Intervention de Christiane Taubira

Réunion du 16 janvier 2013 à 9h30
Commission des lois constitutionnelles, de la législation et de l'administration générale de la république

Christiane Taubira, garde des Sceaux, ministre de la Justice :

Le Gouvernement est défavorable à cet amendement. Ni l'article 34 du code civil, relatif aux actes d'état civil qui incombent aux officiers d'état civil, ni l'article L. 2122-32 du code général des collectivités territoriales, qui précise les attributions exercées au nom de l'État par les officiers ministériels, ne prévoient la clause de conscience. L'objection de conscience fut instaurée dès les années 60, mais pour des jeunes conscrits refusant d'obtempérer à un ordre de guerre ; elle ne peut être invoquée pour autoriser des officiers d'état civil à s'affranchir de leurs obligations légales. Nous pensons d'ailleurs que les maires responsables et consciencieux respecteront la loi, quelles que soient leurs convictions intimes.

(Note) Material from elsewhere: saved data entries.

-- ==== Sys2Proof/WellFormed.lean ====
section
/-! DEFINITION. Which commands are well formed: the facts that make a command the row it names, and that hold of the
command alone, whatever the state. -/

namespace Sys2Proof

open Sys2Proof.Machine

/-- The command is a possible event of its row. A lead byte of UNKNOWN_LEAD names no transaction (R154), the length of
FRAME_TOO_LONG is above 288 and that of any other frame is not (R156, R158), the check of CHECK_MISMATCH differs (R158),
the frame of UNKNOWN_KIND fails test 4 of R138, the payload of a PROGRAM has at most 256 bytes (R190), and the bytes of a
read data transaction are 1 to 256 (R97). -/
def Instr.wellFormed : Instr → Bool
  | .unknownLead _ lead => !namesTransaction lead
  | .frameTooLong _ _ _ declared => decide (Config.maxDeclared < declared.toNat)
  | .checkMismatch _ tag kind params check =>
      decide (params.length ≤ Config.maxDeclared) && crc16 (frameBody tag kind params) != check
  | .unknownKind _ _ kind params =>
      decide (params.length ≤ Config.maxDeclared) && !acceptsFrame kind params.length
  | .program _ _ _ _ _ _ data => decide (data.length ≤ Config.maxPayload)
  | .readDataEnd _ bytes => decide (1 ≤ bytes.length) && decide (bytes.length ≤ Config.maxPayload)
  | .verifyReadEnd _ bytes => decide (1 ≤ bytes.length) && decide (bytes.length ≤ Config.maxPayload)
  | .powerOn .. | .resetnAssert | .resetnRelease .. | .msTick | .usTick | .leaseExpiry _ | .waitExpiry _ _
  | .selectFall _ | .selectRise _ | .put _ | .claim .. | .renew .. | .release .. | .watch .. | .unwatch ..
  | .findNumber .. | .findAddress .. | .findLabel .. | .read .. | .erase .. | .define .. | .retire ..
  | .setRights .. | .setProfile .. | .recover .. | .configure .. | .cancel .. | .deviceInfo ..
  | .readSetting .. | .setAttention .. | .take _ | .takeDelivery _ | .status _ | .statusFlagsClear _
  | .linkReset _ | .linkResetConfirm _ _ | .writeEnableEnd _ | .latchStatusEnd _ _ | .pageProgramEnd _
  | .sectorEraseEnd _ | .pollTurn _ | .pollStatusEnd _ _ | .clearStatusEnd _ | .stepTimerExpiry _
  | .dwellTimerExpiry _ | .suspendEnd _ | .suspendingStatusEnd _ _ | .suspendTimerExpiry _ | .resumeEnd _
  | .resumingStatusEnd _ _ | .resetTransactionEnd _ | .recoveryDelayExpiry _ | .recoveryPollTurn _
  | .recoveryStatusEnd _ _ | .recoveryTimerExpiry _ | .idReadEnd _ _ _ _ => true

end Sys2Proof
end

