-- ==== Sys2Proof/Machine/Recovery.lean ====
section
/-! DEFINITION. Recovery and probe (chapter 6): the commands of RECOVERING and PROBING. -/

namespace Sys2Proof.Machine

/-- RESET_TRANSACTION_END (R128). -/
def execResetTransactionEnd (d : Dev) (s : State) : Host.Outcome State Fault Refusal :=
  whenDue (s.endDue d .reset 0)
    (fun s => s.endTransaction fun s =>
      (s.setSeq d { s.seq d with resetsSent := (s.seq d).resetsSent + 1 }).nextReset d) s

/-- The recovery timer of a phase has run out (R128, R129). -/
def State.recoveryTimedOut (s : State) (d : Dev) (phase : RecoveryPhase) : Bool :=
  s.resetn && (s.seq d).state == .recovering && (s.seq d).recoveryPhase == some phase &&
  (s.seq d).recoveryTimer == some 0

/-- The recovery delay has passed (R129): ERASE TIMEOUT and POLL INTERVAL are read and polling begins. -/
def State.recoveryPolling (s : State) (d : Dev) : State :=
  (s.setSeq d { s.seq d with
    recoveryPhase := some .poll, recoveryTimer := some (s.settings.eraseTimeout * 1000),
    stepPoll := s.settings.pollInterval }).place d (statusRead .recoveryStatus (s.profile d))

/-- RECOVERY_DELAY_EXPIRY (R129). -/
def execRecoveryDelayExpiry (d : Dev) (s : State) : Host.Outcome State Fault Refusal :=
  whenDue (s.recoveryTimedOut d .delay) (fun s => s.recoveryPolling d) s

/-- A poll turn of a recovery falls (R129). -/
def State.recoveryPollDue (s : State) (d : Dev) : Bool :=
  s.resetn && (s.seq d).state == .recovering && (s.seq d).recoveryPhase == some .poll &&
  (s.seq d).pollTimer == some 0

/-- RECOVERY_POLL_TURN (R129). -/
def execRecoveryPollTurn (d : Dev) (s : State) : Host.Outcome State Fault Refusal :=
  whenDue (s.recoveryPollDue d)
    (fun s => (s.setSeq d { s.seq d with pollTimer := none }).place d (statusRead .recoveryStatus (s.profile d))) s

/-- A status byte of a recovery (R129, R130). -/
def State.recoveryStatus (s : State) (d : Dev) (status : Byte) : State :=
  if (s.profile d).busy status then s.setSeq d { s.seq d with pollTimer := some (s.seq d).stepPoll }
  else
    (s.setSeq d { s.seq d with
      recoveryPhase := some .probe, recoveryTimer := none, pollTimer := none }).requestIdRead d

/-- RECOVERY_STATUS_END (R129). -/
def execRecoveryStatusEnd (d : Dev) (status : Byte) (s : State) : Host.Outcome State Fault Refusal :=
  whenDue (s.endDue d .recoveryStatus 1) (fun s => s.endStatus status fun status s => s.recoveryStatus d status) s

/-- A recovery has timed out (R129): FAULTED, the RECOVER is answered DEVICE_TIMEOUT, then every QUEUED entry
DEVICE_FAULT. -/
def State.recoveryFailed (s : State) (d : Dev) : State :=
  (((s.setSeq d (s.seq d).faulted).abandonBus d).answerWaiting d .deviceTimeout .none).endQueued d .deviceFault

/-- RECOVERY_TIMER_EXPIRY (R129). -/
def execRecoveryTimerExpiry (d : Dev) (s : State) : Host.Outcome State Fault Refusal :=
  whenDue (s.recoveryTimedOut d .poll) (fun s => s.recoveryFailed d) s

/-- ID_READ_END (R120). -/
def execIdReadEnd (d : Dev) (id0 id1 id2 : Byte) (s : State) : Host.Outcome State Fault Refusal :=
  whenDue (s.endDue d .idRead 3)
    (fun s => s.endReading [id0, id1, id2] fun id s =>
      s.probeEnd d ⟨id.getD 0 0#8, id.getD 1 0#8, id.getD 2 0#8⟩) s

end Sys2Proof.Machine
end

De surcroît, ce que vous voulez ranger sous la « clause de conscience » heurte des droits et libertés constitutionnels, tels que la neutralité du service public, le droit au mariage, l'égalité devant les droits et le principe de non-discrimination. Je ne doute pas que le Conseil constitutionnel, le cas échéant, réagirait.

La future loi s'imposera aux officiers d'état civil. Des sanctions administratives ou pénales sont déjà prévues pour les officiers d'état civil, au premier rang desquels les maires, qui s'affranchissent des obligations légales ; ceux qui feraient ce choix accepteraient donc de s'y exposer. M. Mamère a ainsi été sanctionné après avoir célébré un mariage qui n'était pas prévu par le droit.

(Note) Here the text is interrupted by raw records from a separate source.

-- ==== Sys2Proof/Certificates/Slice0/Obligations.lean ====
section
/-! DEFINITION. The statements for the provers. Each `def Obligations.<Name> : Prop` is one row of OBLIGATIONS.json. A
statement of a command's result is an equation or gives the next state that exec answers, so it is also the statement that
the command completes there; an equation with a whole state on its right says what stays as it was. -/

open Sys2Proof Sys2Proof.Machine

/-! ### Steps -/

/-- A step carries out the command at the front of the queue on the state with the queue's rest. -/
def Obligations.StepRunsTheFrontCommand : Prop :=
  ∀ (c : Instr) (rest : List Instr) (s : State),
    s.pending = c :: rest → step s = exec c { s with pending := rest }

/-- What a step does when no command waits is the model's choice (log 7): one cycle of the internal clock on the bus. The
cycles and durations of R97 and R100: the table of R100 under the default profile, and the longest transaction of any valid
profile with 256 data bytes. -/
def Obligations.BusCyclesAndDurations : Prop :=
  (∀ s : State, s.pending = [] →
    (s.resetn = false → step s = .next s) ∧
    (s.resetn = true → s.bus.gap ≠ 0 → step s = .next (s.setBus { s.bus with gap := s.bus.gap - 1 })) ∧
    (s.resetn = true → s.bus.gap = 0 → s.bus.cur = none → step s = .next s) ∧
    (∀ t, s.resetn = true → s.bus.gap = 0 → s.bus.cur = some t → t.elapsed < t.txn.cycles * t.divider →
      step s = .next (s.setBus { s.bus with cur := some { t with elapsed := t.elapsed + 1 } })) ∧
    (∀ t, s.resetn = true → s.bus.gap = 0 → s.bus.cur = some t → t.txn.cycles * t.divider ≤ t.elapsed →
      step s = .next s)) ∧
  ((statusRead .pollStatus Profile.default).cycles = 16 ∧ (opcodeOnly .writeEnable 0x06#8).cycles = 8 ∧
  (∀ a, (sectorErase Profile.default a).cycles = 32) ∧
  (∀ a data, data.length = 256 → (pageProgram Profile.default a data).cycles = 2080) ∧
  (∀ use a, (readData use Profile.default a 256).cycles = 2088) ∧
  (∀ use a, (readData use { Profile.default with readLanes := ⟨.four, .four, .four⟩, readDummy := 6 } a 256).cycles =
    526) ∧
  (∀ (p : Profile) use a n, p.valid = true → n ≤ 256 → (readData use p a n).cycles ≤ 2103) ∧
  (∀ (p : Profile) a data, p.valid = true → data.length ≤ 256 → (pageProgram p a data).cycles ≤ 2103) ∧
  (∀ t : OnBus, t.length = t.txn.cycles * t.divider))

/-- Every command answers a next state, and it leaves the waiting commands as they are (log 16). -/
def Obligations.EveryCommandGivesANextState : Prop :=
  ∀ (c : Instr) (s : State), ∃ t, exec c s = .next t ∧ t.pending = s.pending

/-- While RESETN is low only POWER_ON, RESETN_RELEASE and the levels of the select lines change anything (R189, log 6).
RESETN_ASSERT abandons the transactions of the three links and of the flash bus where they stand (R95, R153, R170, R189);
attention is low, the data outputs are released, both flash chip selects are high and FCLK is low. The other records keep
their values until the release (log 6). -/
def Obligations.ResetnLowStopsThePart : Prop :=
  (∀ s : State, s.resetn = false →
    (∀ c : Instr, (∀ a b d, c ≠ .powerOn a b d) → (∀ a b d, c ≠ .resetnRelease a b d) → (∀ p, c ≠ .selectFall p) →
      (∀ p, c ≠ .selectRise p) → exec c s = .next s) ∧
    (∀ p, (s.link p).selectLow = false →
      exec (.selectFall p) s = .next (s.setLink p { s.link p with selectLow := true })) ∧
    (∀ p, (s.link p).selectLow = true →
      exec (.selectRise p) s = .next (s.setLink p { s.link p with selectLow := false })) ∧
    (∀ p, s.attention p = false ∧ s.dataOut p = .released)) ∧
  (∀ s : State, s.resetn = true → ∃ t, exec .resetnAssert s = .next t ∧
    (∀ p, t.link p = { s.link p with
      bits := [], phase := .idle, kind := none, count := 0, rxBuffer := [], item := none, shiftOut := [] }) ∧
    (∀ p, t.attention p = false ∧ t.dataOut p = .released) ∧ (∀ d, t.bus.chipSelect d = true) ∧ t.bus.fclk = false ∧
    t = { s with resetn := false, links := t.links, bus := { s.bus with cur := none } })

/-! ### Power-on and RESETN (R189) -/

/-- POWER_ON in every state, and RESETN_RELEASE while RESETN is low, put every block into its reset state (the table of
R189), latch the administrator (R186), and request both ID reads (R121). The model's choices among the clauses: the levels
of the select lines and the queue stay (logs 5, 22); kind, count, check value and declared length of a link (log 12) and its
bits (log 24) at reset; no gap before the first transaction (log 7); the two counts inside Sequencer.initial (log 14); and
which device's ID read is taken first, which the command carries (log 4). -/
def Obligations.ReleaseTakesTheResetState : Prop :=
  ∀ (s : State) (a1 a0 : Bool) (first : Dev) (c : Instr),
    (c = .powerOn a1 a0 first ∨ (c = .resetnRelease a1 a0 first ∧ s.resetn = false)) →
    ∃ t, exec c s = .next t ∧ t.resetn = true ∧ t.pending = s.pending ∧
      (∀ p, t.link p = { Link.initial with selectLow := (s.link p).selectLow }) ∧
      (∀ p, t.exch p = Exchange.initial) ∧ (∀ p, t.noticeList p = []) ∧
      t.admin = adminOf a1 a0 ∧ t.regions = presetRegions (adminOf a1 a0) ∧ t.epoch = 0#16 ∧
      (∀ d, t.profile d = Profile.default) ∧ t.settings = Settings.initial ∧
      t.seq first = Sequencer.initial ∧
      t.seq (otherDev first) = { Sequencer.initial with busRequest := some (.idRead 0x9F#8) } ∧
      t.bus = { cur := some { dev := first, txn := .idRead 0x9F#8, divider := 4, elapsed := 0, live := true },
                pointer := otherDev first, gap := 0 }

Hier, enfin, la Cour européenne des droits de l'homme a confirmé la décision de la justice du Royaume-Uni, qui avait condamné un officier d'état civil à un licenciement après qu'il eut refusé de célébrer un partenariat civil entre deux personnes de même sexe. La Cour, saisie sur le fondement des articles 14 et 9 – relatifs, d'une part, aux discriminations et, de l'autre, à la liberté religieuse et à la liberté de conscience – de la Convention européenne des droits de l'homme, a estimé que le but poursuivi, à savoir la signature du partenariat entre deux personnes de même sexe, était légitime, et que l'effet pénal de la désobéissance de l'officier d'état civil n'était pas disproportionné.

Vous me dites, monsieur Fenech, que vous n'accepterez jamais de me remettre votre livret de famille ; mais il se trouve qu'il ne me viendra jamais à l'esprit de vous le demander, ni à titre personnel ni à titre officiel. Je me demande néanmoins si cet argument ne constitue pas le prochain leurre que vous allez répandre dans l'opinion.